In Lithuania Algirdas Paleckis, the former leader of the Socialist People's Front, was accused of espionage for keeping some old Moscow metro tokens and train tickets from a tourist trip five years ago. The Lithuanian authorities held him in solitary for 17 months. He was then sentenced to seven years imprisonment – with significant restrictions on writing letters, filing complaints, movement and meeting with friends, relatives or lawyers.
These trials all share a familiar feature: secrecy. These Baltic regimes are hiding hundreds of court cases from the public. All files are classified. Lawyers are kept at arm’s length. Defendants often have little idea what they are accused of in these kangaroo courts. In some cases the punishment for holding opposing political views is life imprisonment without parole. 
European governments turn a blind eye to the brutal injustices in these Baltic states.
Their repression, which is paving the way to open dictatorship, is presented as a “small inconvenience” which clearly indicates which way some European countries which are the closest allies of the Baltic states are going.
Recently the Baltic states crossed another red line. Hostage-taking. Their Security services increasingly fail to catch those they wish to punish. The targets have left. They escape. They slip through the net. Therefore the state has adopted a new practice. Arrest the relatives of those who have been forced to flee.

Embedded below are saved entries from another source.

/-- A read of a counter's _LO register latches its _HI register: the upper 32 bits of the count at the time of the
read, and nothing else changes. TOP_TIME_LO is every function's; the others are the physical function's, and those of
a cluster latch while the cluster is on. A write of PWR_WAKE_CFG or PWR_WAKE_STS is held, and takes effect at the next
slow-clock edge: a later write of PWR_WAKE_CFG replaces the held value, the held 1s of PWR_WAKE_STS are ORed. -/
def Obligations.CountersLatchAndSlowWritesWait : Prop :=
  (
  ∀ (fn : Fn) (s : State), quiet s fn.val →
    exec (.counterLoRead fn .topTime) s =
      .next { s with reg := { s.reg with latch := tblSet 0 s.reg.latch 0x24 (w32 (s.time / 2 ^ 32)) } } ∧
    (∀ c : Fin 8, exec (.counterLoRead fn (.tnsIssue c)) s = .next (
      if fn.val ≠ 0 ∨ s.power c.val ≠ .on then s else
      { s with reg := { s.reg with latch := tblSet 0 s.reg.latch (clusterBase c + 0x10014) (w32 ((tblGet 0 s.tns.issue c.val).toNat / 2 ^ 32)) } })) ∧
    (∀ c : Fin 8, exec (.counterLoRead fn (.tnsStall c)) s = .next (
      if fn.val ≠ 0 ∨ s.power c.val ≠ .on then s else
      { s with reg := { s.reg with latch := tblSet 0 s.reg.latch (clusterBase c + 0x1001C) (w32 ((tblGet 0 s.tns.stall c.val).toNat / 2 ^ 32)) } })) ∧
    (∀ p : Fin 4, exec (.counterLoRead fn (.dspFrame p)) s = .next (
      if fn.val ≠ 0 then s else
      { s with reg := { s.reg with latch := tblSet 0 s.reg.latch (0x0A000C + p.val * 0x10000) (w32 ((s.pipe p.val).frame.toNat / 2 ^ 32)) } }))) ∧
  (
  (∀ (v : Word) (s : State), quiet s 0 →
    exec (.slowRegWrite 0 0x030020 v) s = .next
      { s with reg := { s.reg with slowHeld := tblSet 0 s.reg.slowHeld 0x030020 (((s.raw 0 0x030020 &&& ~~~0x77777777) ||| (v &&& 0x77777777)).toNat + 1) } }) ∧
  (∀ (v : Word) (s : State), quiet s 0 → (v &&& 0x1FF) ≠ 0 →
    exec (.slowRegWrite 0 0x030024 v) s = .next
      { s with reg := { s.reg with slowHeld := tblSet 0 s.reg.slowHeld 0x030024 ((w32 (tblGet 0 s.reg.slowHeld 0x030024 - 1) ||| (v &&& 0x1FF)).toNat + 1) } }) ∧
  (∀ (v : Word) (s : State), quiet s 0 →
    let old := s.raw 0 0x030020
    let held (w : Word) : State := { s with reg := { s.reg with slowHeld := tblSet 0 s.reg.slowHeld 0x030020 (((old &&& ~~~0x77777777) ||| (w &&& 0x77777777)).toNat + 1) } }
    exec (.slowRegWrite 0 0x031020 v) s = .next (held (old ||| v)) ∧
    exec (.slowRegWrite 0 0x032020 v) s = .next (held (old &&& ~~~v)) ∧
    exec (.slowRegWrite 0 0x033020 v) s = .next (held (old ^^^ v)) ∧
    (tblGet 0 s.reg.slowHeld 0x030024 = 0 → ((v &&& 0x1FF) = 0 → exec (.slowRegWrite 0 0x030024 v) s = .next s) ∧
      exec (.slowRegWrite 0 0x031024 v) s = .next s ∧ exec (.slowRegWrite 0 0x032024 v) s = .next s ∧ exec (.slowRegWrite 0 0x033024 v) s = .next s)) ∧
  (∀ (fn : Fn) (off : Nat) (v : Word) (s : State), quiet s fn.val → fn.val ≠ 0 → exec (.slowRegWrite fn off v) s = .next s) ∧
  (∀ (fn : Fn) (off : Nat) (v : Word) (s : State), ((off % 0x1000 ≠ 0x20 ∧ off % 0x1000 ≠ 0x24) ∨ off < 0x030000 ∨ 0x034000 ≤ off) → exec (.slowRegWrite fn off v) s = .next s) ∧
  (∀ s : State, s.pending = [] → slowEdges s.time < slowEdges (s.time + 1) →
    let cfg := tblGet 0 s.reg.slowHeld 0x030020
    let ones := tblGet 0 s.reg.slowHeld 0x030024
    let a := if cfg = 0 then s else s.setRaw 0 0x030020 (w32 (cfg - 1) &&& 0x77777777)
    let b := if ones = 0 then a else a.setRaw 0 0x030024 (a.raw 0 0x030024 &&& ~~~w32 (ones - 1))
    levelPins a = [] → levelPins b = [] → step s = .next { b with
      reg := { b.reg with slowHeld := [] }
      pwr := { b.pwr with
        rosWake := (b.raw 0 0x030024).toNat + s.pwr.levels * 65536
        rosTrim := s.pwr.trim + (if s.pwr.trimRef then 65536 else 0) + (if s.pwr.trimLock then 131072 else 0) + (if s.pwr.trimHold then 262144 else 0) }
      time := s.time + 1 }) ∧
  (∀ s : State, s.pending = [] → ¬ slowEdges s.time < slowEdges (s.time + 1) → step s = .next { s with time := s.time + 1 }))

/-- A parity mismatch of a protected register of a block that is on: the register's writable fields read the value
that they now hold, its block halts, and CFG_PARITY is logged with the register's offset and that value. Nothing else
changes: no stored register, byte of memory, ring, fence or context. A register without parity, one in a virtual
function that has none, one of a block that is off, one in mismatch already and an offset that names no register have
no such event. -/
def Obligations.ParityMismatchHaltsTheBlock : Prop :=
  (∀ (fn : Fn) (off : Nat) (v : Word) (s : State) (b : BlockId) (rel i : Nat) (d : RegDef),
    blockAt off = some (b, rel) → regAt b rel = some (d, i) →
    let held := v &&& (d.rw ||| d.rwk)
    (d.parity = true → off % 4 = 0 → (fn.val = 0 ∨ d.vf = true) → blockOff s b = false → inMismatch s (regKey fn.val off) = false →
      logsPlainly s (blockSource b) 0 → ∃ t, exec (.cfgParity fn off v) s = .next t ∧
      t = withLog 0x01 0 (blockSource b) 0 off held.toNat
        { s with reg := { s.reg with mismatch := s.reg.mismatch ++ [(regKey fn.val off, held)] } } ∧
      t.halted b = true ∧ readReg fn.val off t &&& (d.rw ||| d.rwk) = held) ∧
    (d.parity = false ∨ off % 4 ≠ 0 ∨ (fn.val ≠ 0 ∧ d.vf = false) ∨ blockOff s b = true ∨ inMismatch s (regKey fn.val off) = true →
      exec (.cfgParity fn off v) s = .next s)) ∧
  (∀ (fn : Fn) (off : Nat) (v : Word) (s : State),
    (∀ b rel, blockAt off = some (b, rel) → regAt b rel = none) → exec (.cfgParity fn off v) s = .next s)

/-- An entry of the error log is in service from its writing until its SEQ is written to ERR_RETIRE, which frees its
slot and leaves every other entry; a SEQ that no slot holds changes nothing, so none is retired twice. The register is
the physical function's. -/
def Obligations.EntriesAreRetiredOnce : Prop :=
  (∀ (v : Word) (s : State), quiet s 0 →
    ((∀ e ∈ s.err.entries, e.seq ≠ v.toNat) → exec (.errRetire 0 v) s = .next s) ∧
    (v ≠ 0 →
      let t : State := { s with err := { s.err with entries := s.err.entries.filter fun e => decide (e.seq ≠ v.toNat) } }
      exec (.errRetire 0 v) s = .next t ∧ exec (.errRetire 0 v) t = .next t)) ∧
  (∀ (fn : Fn) (v : Word) (s : State), quiet s fn.val → fn.val ≠ 0 → exec (.errRetire fn v) s = .next s) ∧
  (∀ (code cls src ctx info0 info1 : Nat) (s : State), logRoom s cls = true → bit (s.raw 0 0x040000).toNat 31 = false →
    inService (logWrite code cls src ctx info0 info1 false s) src = inService s src + 1)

In Riga, the capital of Latvia, Iveta Balode was arrested – a 60-year-old housewife who remained to care for her elderly parents. She is accused of communicating with her husband, also said to be a member of the ‘Baltic Anti-Fascists’ group, who fled and lives in Russia. In the Baltic states  anyone who does business with Russia or communicates with Russians can be classed as a spy. The trial of Iveta Balode shows that she had no access to state  secrets. She played no political role and wielded no leverage. The Latvian regime arrested her as a warning to others.
Earlier the Latvian authorities detained another woman, Svetlana Nikolaeva, accusing her of transporting funds to pay a lawyer defending a political prisoner. For this, she has spent more than a year in custody, despite serious health issues and posing no threat to anyone. 
Medical care, by most accounts, is strictly limited for people charged by Baltic states for political reasons. Political dissidents are arrested specifically to be tortured then by denial of proper medical care.
In Estonia Tatiana Sokolova was sentenced to 16 months in prison for transferring funds to support Andronov’s legal defence – that too is now a criminal offence.
The Baltic states are imposing and promoting an extremely intolerant form of repression. If a political target is beyond their reach the accused’s family gets it instead along with any friends, helpers and lawyers the police can lay their hands on. Punish anyone who is related and still within arm’s length. Call it by its proper name: collective punishment.
Historians are next. In Latvia and Estonia researchers who challenge newly rewritten “official” versions of 20th century history face criminal proceedings. History is no longer a subject of academic debate. It is enforced. Disagree with the state-proclaimed history and narrative and you are a criminal.
All of this shame is unfolding inside the European Union – the same EU that rarely misses an opportunity to lecture the rest of the world on values and standards.
The silence from Brussels is striking. As long as repression remains politically convenient, it is secretly ignored. But repression never stays local. Hostage tactics spread. Fear spreads.
Silence spreads. Europe has seen this story before. It has never ended well.